There were only a few instances where the model hallucinated information. One example is, when trying to parse the code signature, the model tried using a function SecRequirementCopyStringRepresentation
which does not exist. Steering it to the actual function SecRequirementCopyString
worked. The model had the right parameters to the function, just the name was wrong.
Another tip is to sometimes reduce the information that the model has access to. For example, giving context to the ChatGPT app via “work with files” is very useful so the model can better understand what is or should be happening. However, sometimes the tool that writes to the file messes up. If you find that the app starts writing to the wrong file or fails to write, try closing editor tabs so it can focus on a specific file.
Codex
Codex proved incredibly useful, because instead of needing to be at the computer interacting with ChatGPT, I could define a few feature requests, kick them off as Codex tasks, and then go AFK to do real work, deal with life, etc. Of the eight Codex tasks requested, I merged seven of them. Most of these required no modifications. The only task I needed to edit code for was from a requirement I gave that showed base64 output when I really wanted plaintext, so I needed to remove the call to base64EncodedString
.
The Codex PR I did not merge was related to test writing. The model tried to write tests for each module but could not import CryptoKit
. Since Codex runs in an Ubuntu container, it doesn’t have access to Apple’s APIs. Not being a big Swift developer, it took a bit of searching to learn that you can install Swift on macOS, Linux, and Windows, but you need to rely on some re-implementations of APIs if you are not on macOS. In the case of CryptoKit you’d use swift-crypto.

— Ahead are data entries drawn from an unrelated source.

-- ==== Sys2Proof/Tests/Slice0.lean ====
section
/-! SUPPORT. Tests of single steps, with expected values from 95_test_vectors.md and 30_encoding.md, and for
every statement that has hypotheses a witness that meets them. -/

namespace Sys2Proof.Tests

open Sys2Proof.Machine Sys2Proof.Reference

/-! ## Small states -/

def tinyConfig : Config where
  modelSlots := 4
  icSlots := 4
  maxIcContexts := 2
  outCapacity := some 32

/-- Three bits wide, two contexts, one bit modelled. -/
def smallIc : IcRec := icDerive 3 2 1 0

/-- The compressor of P3 and P6: 32 bits, two contexts, eight bits modelled, no range. -/
def wideIc : IcRec := icDerive 32 2 8 0

/-- Slots: a fresh bit model, a fresh model of 4 symbols, an uninitialised one of 17, one Empty slot; a ready
compressor, a configured one, a ready wide one, one Empty slot. -/
def filled : State :=
  { State.resetWith tinyConfig with
    ms := [(0, .bit bitModelInit), (1, .sym (symModelFresh 4)), (2, .sym (symModelNew 17))]
    ics := [(0, { smallIc with models := some (icInitModels smallIc) }), (1, smallIc),
      (2, { wideIc with models := some (icInitModels wideIc) })] }

/-- The same without the wide compressor, whose tables are long. -/
def compact : State := { filled with ics := filled.ics.take 2 }

/-- An open encoder chunk, just after INIT_ENC. -/
def encoding (s : State) : State := { s with mode := .encode }

/-- An open decoder chunk on these bytes, just after INIT_DEC. -/
def decoding (s : State) (bytes : List Byte) : State :=
  { s with
    mode := .decode
    coder := { s.coder with
      input := bytes, inpos := 4, icount := 4, value := BitVec.ofNat 32 (bytesNumber (bytes.take 4)) } }

def broken (s : State) : State := { s with mode := .faulted, fcode := .symbolOutOfAlphabet, fopc := 0x10#8 }

/-- The state a command answers. -/
def after (i : Instr) (s : State) : State :=
  match exec i s with
  | .next t => t
  | .fault _ => s
  | .refused _ => s

/-- The state a step answers. -/
def stepped (s : State) : State :=
  match step s with
  | .next t => t
  | .fault _ => s
  | .refused _ => s

/-! ## Well-formedness -/

theorem test_wellFormed_refuses_handle_4096 : (Instr.decBit 4096).wellFormed = false := by decide

theorem test_wellFormed_refuses_width_64 : (Instr.rdBits 64).wellFormed = false := by decide

theorem test_wellFormed_refuses_either_field :
    (Instr.icConfig 4096 0 0 0 0).wellFormed = false ∧ (Instr.icConfig 0 64 0 0 0).wellFormed = false := by
  decide

theorem test_wellFormed_takes_the_last_values :
    (Instr.icConfig 4095 63 0 0 0).wellFormed = true ∧ Instr.nop.wellFormed = true := by decide

/-! ## Decoding: one word for every command, as RSV, N, H, OPC (30_encoding.md R111) -/

theorem test_decode_initEnc :
    decode ⟨0b000000#6 ++ 0b000000#6 ++ 0b000000000000#12 ++ 0b00000001#8, 0, 0⟩ = .ok (.initEnc) := by decide

theorem test_decode_initDec :
    decode ⟨0b000000#6 ++ 0b000000#6 ++ 0b000000000000#12 ++ 0b00000010#8, 0, 0⟩ = .ok (.initDec) := by decide

theorem test_decode_doneEnc :
    decode ⟨0b000000#6 ++ 0b000000#6 ++ 0b000000000000#12 ++ 0b00000011#8, 0, 0⟩ = .ok (.doneEnc) := by decide

theorem test_decode_doneDec :
    decode ⟨0b000000#6 ++ 0b000000#6 ++ 0b000000000000#12 ++ 0b00000100#8, 0, 0⟩ = .ok (.doneDec) := by decide

theorem test_decode_rdStatus :
    decode ⟨0b000000#6 ++ 0b000000#6 ++ 0b000000000000#12 ++ 0b00000101#8, 0, 0⟩ = .ok (.rdStatus) := by decide

theorem test_decode_nop :
    decode ⟨0b000000#6 ++ 0b000000#6 ++ 0b000000000000#12 ++ 0b00000110#8, 0, 0⟩ = .ok (.nop) := by decide

theorem test_decode_encBit :
    decode ⟨0b000000#6 ++ 0b000000#6 ++ 0b000000000011#12 ++ 0b00010000#8, 0, 1⟩ = .ok (.encBit 3 1) := by decide

theorem test_decode_decBit :
    decode ⟨0b000000#6 ++ 0b000000#6 ++ 0b111111111111#12 ++ 0b00010001#8, 0, 0⟩ = .ok (.decBit 4095) := by decide

theorem test_decode_encSym :
    decode ⟨0b000000#6 ++ 0b000000#6 ++ 0b000000000001#12 ++ 0b00010010#8, 0, 3⟩ = .ok (.encSym 1 3) := by decide

theorem test_decode_decSym :
    decode ⟨0b000000#6 ++ 0b000000#6 ++ 0b100000000000#12 ++ 0b00010011#8, 0, 0⟩ = .ok (.decSym 2048) := by decide

theorem test_decode_wrBits :
    decode ⟨0b000000#6 ++ 0b010100#6 ++ 0b000000000000#12 ++ 0b00100000#8, 0, 0xABCDE#32⟩ = .ok (.wrBits 20 0xABCDE#32) := by decide

theorem test_decode_rdBits :
    decode ⟨0b000000#6 ++ 0b111111#6 ++ 0b000000000000#12 ++ 0b00100001#8, 0, 0⟩ = .ok (.rdBits 63) := by decide

theorem test_decode_wrByte :
    decode ⟨0b000000#6 ++ 0b000000#6 ++ 0b000000000000#12 ++ 0b00100010#8, 0, 0xFFFFFF41#32⟩ = .ok (.wrByte 0x41#8) := by decide

theorem test_decode_rdByte :
    decode ⟨0b000000#6 ++ 0b000000#6 ++ 0b000000000000#12 ++ 0b00100011#8, 0, 0⟩ = .ok (.rdByte) := by decide

theorem test_decode_wrShort :
    decode ⟨0b000000#6 ++ 0b000000#6 ++ 0b000000000000#12 ++ 0b00100100#8, 0, 0xFFFFBEEF#32⟩ = .ok (.wrShort 0xBEEF#16) := by decide

theorem test_decode_rdShort :
    decode ⟨0b000000#6 ++ 0b000000#6 ++ 0b000000000000#12 ++ 0b00100101#8, 0, 0⟩ = .ok (.rdShort) := by decide

theorem test_decode_wrInt :
    decode ⟨0b000000#6 ++ 0b000000#6 ++ 0b000000000000#12 ++ 0b00100110#8, 0, 0x12345678#32⟩ = .ok (.wrInt 0x12345678#32) := by decide

theorem test_decode_rdInt :
    decode ⟨0b000000#6 ++ 0b000000#6 ++ 0b000000000000#12 ++ 0b00100111#8, 0, 0⟩ = .ok (.rdInt) := by decide

theorem test_decode_wrInt64 :
    decode ⟨0b000000#6 ++ 0b000000#6 ++ 0b000000000000#12 ++ 0b00101000#8, 0x0123456789ABCDEF#64, 0⟩ = .ok (.wrInt64 0x0123456789ABCDEF#64) := by decide

theorem test_decode_rdInt64 :
    decode ⟨0b000000#6 ++ 0b000000#6 ++ 0b000000000000#12 ++ 0b00101001#8, 0, 0⟩ = .ok (.rdInt64) := by decide

theorem test_decode_wrFloat :
    decode ⟨0b000000#6 ++ 0b000000#6 ++ 0b000000000000#12 ++ 0b00101010#8, 0, 0x3F800000#32⟩ = .ok (.wrFloat 0x3F800000#32) := by decide

theorem test_decode_rdFloat :
    decode ⟨0b000000#6 ++ 0b000000#6 ++ 0b000000000000#12 ++ 0b00101011#8, 0, 0⟩ = .ok (.rdFloat) := by decide

theorem test_decode_wrDouble :
    decode ⟨0b000000#6 ++ 0b000000#6 ++ 0b000000000000#12 ++ 0b00101100#8, 0xC004000000000000#64, 0⟩ = .ok (.wrDouble 0xC004000000000000#64) := by decide

theorem test_decode_rdDouble :
    decode ⟨0b000000#6 ++ 0b000000#6 ++ 0b000000000000#12 ++ 0b00101101#8, 0, 0⟩ = .ok (.rdDouble) := by decide

theorem test_decode_mdlNewBit :
    decode ⟨0b000000#6 ++ 0b000000#6 ++ 0b000000010000#12 ++ 0b00110000#8, 0, 0⟩ = .ok (.mdlNewBit 16) := by decide

theorem test_decode_mdlNewSym :
    decode ⟨0b000000#6 ++ 0b000000#6 ++ 0b000000000111#12 ++ 0b00110001#8, 0, 256⟩ = .ok (.mdlNewSym 7 256) := by decide

theorem test_decode_mdlInitBit :
    decode ⟨0b000000#6 ++ 0b000000#6 ++ 0b000000001001#12 ++ 0b00110010#8, 0, 0⟩ = .ok (.mdlInitBit 9) := by decide

theorem test_decode_mdlInitSym :
    decode ⟨0b000000#6 ++ 0b000000#6 ++ 0b000000000010#12 ++ 0b00110011#8, 0, 0⟩ = .ok (.mdlInitSym 2) := by decide

theorem test_decode_mdlFree :
    decode ⟨0b000000#6 ++ 0b000000#6 ++ 0b000000000001#12 ++ 0b00110100#8, 0, 0⟩ = .ok (.mdlFree 1) := by decide

theorem test_decode_icConfig :
    decode ⟨0b000000#6 ++ 0b010000#6 ++ 0b000000000010#12 ++ 0b01000000#8, 0x0000000800000005#64, 2⟩ = .ok (.icConfig 2 16 2 8 5) := by decide

theorem test_decode_icInit :
    decode ⟨0b000000#6 ++ 0b000000#6 ++ 0b000000000010#12 ++ 0b01000001#8, 0, 0⟩ = .ok (.icInit 2) := by decide

theorem test_decode_icCompress :
    decode ⟨0b000000#6 ++ 0b000000#6 ++ 0b000000000010#12 ++ 0b01000010#8, 0x0000006500000064#64, 1⟩ = .ok (.icCompress 2 100 101 1) := by decide

theorem test_decode_icDecompress :
    decode ⟨0b000000#6 ++ 0b000000#6 ++ 0b000000000010#12 ++ 0b01000011#8, 0x0000000000000064#64, 1⟩ = .ok (.icDecompress 2 100 1) := by decide

theorem test_decode_icGetK :
    decode ⟨0b000000#6 ++ 0b000000#6 ++ 0b000000000010#12 ++ 0b01000100#8, 0, 0⟩ = .ok (.icGetK 2) := by decide

theorem test_decode_icFree :
    decode ⟨0b000000#6 ++ 0b000000#6 ++ 0b000000000010#12 ++ 0b01000101#8, 0, 0⟩ = .ok (.icFree 2) := by decide

theorem test_decode_rejects :
    decode ⟨0x04000001#32, 0, 0⟩ = .error .reservedBits ∧
    decode ⟨0x00000000#32, 0, 0⟩ = .error .unassignedOpcode ∧
    decode ⟨0x00000007#32, 0, 0⟩ = .error .unassignedOpcode ∧
    decode ⟨0x00000105#32, 0, 0⟩ = .error .unusedField ∧
    decode ⟨0x00100010#32, 0, 0⟩ = .error .unusedField ∧
    decode ⟨0x00000120#32, 0, 0⟩ = .error .unusedField := by decide

/-! ## Single steps (95_test_vectors.md) -/

theorem test_initEnc_opens : -- V1.1
    (after .initEnc filled).mode = .encode ∧ (after .initEnc filled).coder.length = 0xFFFFFFFF#32 ∧
    (after .initEnc filled).ccount = 1 := by decide

theorem test_initDec_primes : -- V1.8
    (after .initDec { filled with coder := { Coder.reset with
      input := [0xC0#8, 0, 0, 0] } }).coder.value = 0xC0000000#32 := by decide

theorem test_initDec_needs_four_bytes : -- F14.1
    (after .initDec { filled with coder := { Coder.reset with
      input := [1#8, 2#8, 3#8] } }).status = 0x00020E03#32 := by decide

theorem test_doneEnc_of_an_empty_chunk : -- V1.2
    (after .doneEnc (encoding compact)).outstream = [1#8, 0, 0, 0] ∧
    (after .doneEnc (encoding compact)).res = 4 := by decide

theorem test_doneEnc_takes_two_bytes : -- V1.4
    (after .doneEnc { encoding compact with coder := { Coder.reset with
      base := 0xFDFFFF81#32, length := 0x01FFFFFF#32 } }).outstream = [0xFE#8, 0x7F#8, 0, 0] := by decide

theorem test_doneDec_counts : -- V1.17
    (after .doneDec { decoding compact [0x41#8, 0, 0, 0, 0] with
      coder := { Coder.reset with icount := 5 } }).res = 5 := by decide

theorem test_rdStatus_in_faulted : -- F18.3
    (after .rdStatus { broken compact with ccount := 2 }).res = 0x0000000200100C03#64 ∧
    (after .rdStatus { broken compact with ccount := 2 }).ccount = 2 := by decide

theorem test_nop_counts : (after .nop State.reset).ccount = 1 := by decide -- V1.16

theorem test_encBit_one : -- V1.6
    (after (.encBit 0 1) (encoding compact)).coder.base = 0x7FFFF000#32 ∧
    (after (.encBit 0 1) (encoding compact)).coder.length = 0x80000FFF#32 := by decide

theorem test_encBit_refuses_two : -- F12.1
    (after (.encBit 0 2) (encoding compact)).status = 0x00100C03#32 := by decide

theorem test_decBit_at_the_split : -- V1.11
    (after (.decBit 0) (decoding compact [0x7F#8, 0xFF#8, 0xF0#8, 0])).res = 1 ∧
    (after (.decBit 0) (decoding compact [0x7F#8, 0xFF#8, 0xF0#8, 0])).coder.value = 0 := by decide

I converted the MachP code to import Crypto instead of CryptoKit and it functionally still worked, so I thought it’d be straightforward to add it to Codex.
OpenAI lets you modify the environment for Codex, so I tried to add Swift to it via the startup scripts:
1
2
3
4
5
curl -O "https://download.swift.org/swiftly/linux/swiftly-$(uname -m).tar.gz" && \
tar zxf "swiftly-$(uname -m).tar.gz" && \
./swiftly init --assume-yes --quiet-shell-followup && \
. ${SWIFTLY_HOME_DIR:-~/.local/share/swiftly}/env.sh && \
hash -r
This works, however Codex can’t use the Internet once the container has started. Because of this, it can’t download dependencies like swift-log
or swift-crypto
. I also don’t see a way to install Swift packages outside of a manifest to pre-populate the dependencies during the container initialization. It looks like the people want it but the install-package
subcommand does not yet exist :(
2025-06-03 update: OpenAI announced networking for Codex. This introduces some security risk, but it’s now an option for testing Swift packages.
Model switching
Throughout the process I switched models depending on the task. It’s a meme at this point that OpenAI’s naming convention is terribad, so it seems like it might be useful to discuss when and how I used each model.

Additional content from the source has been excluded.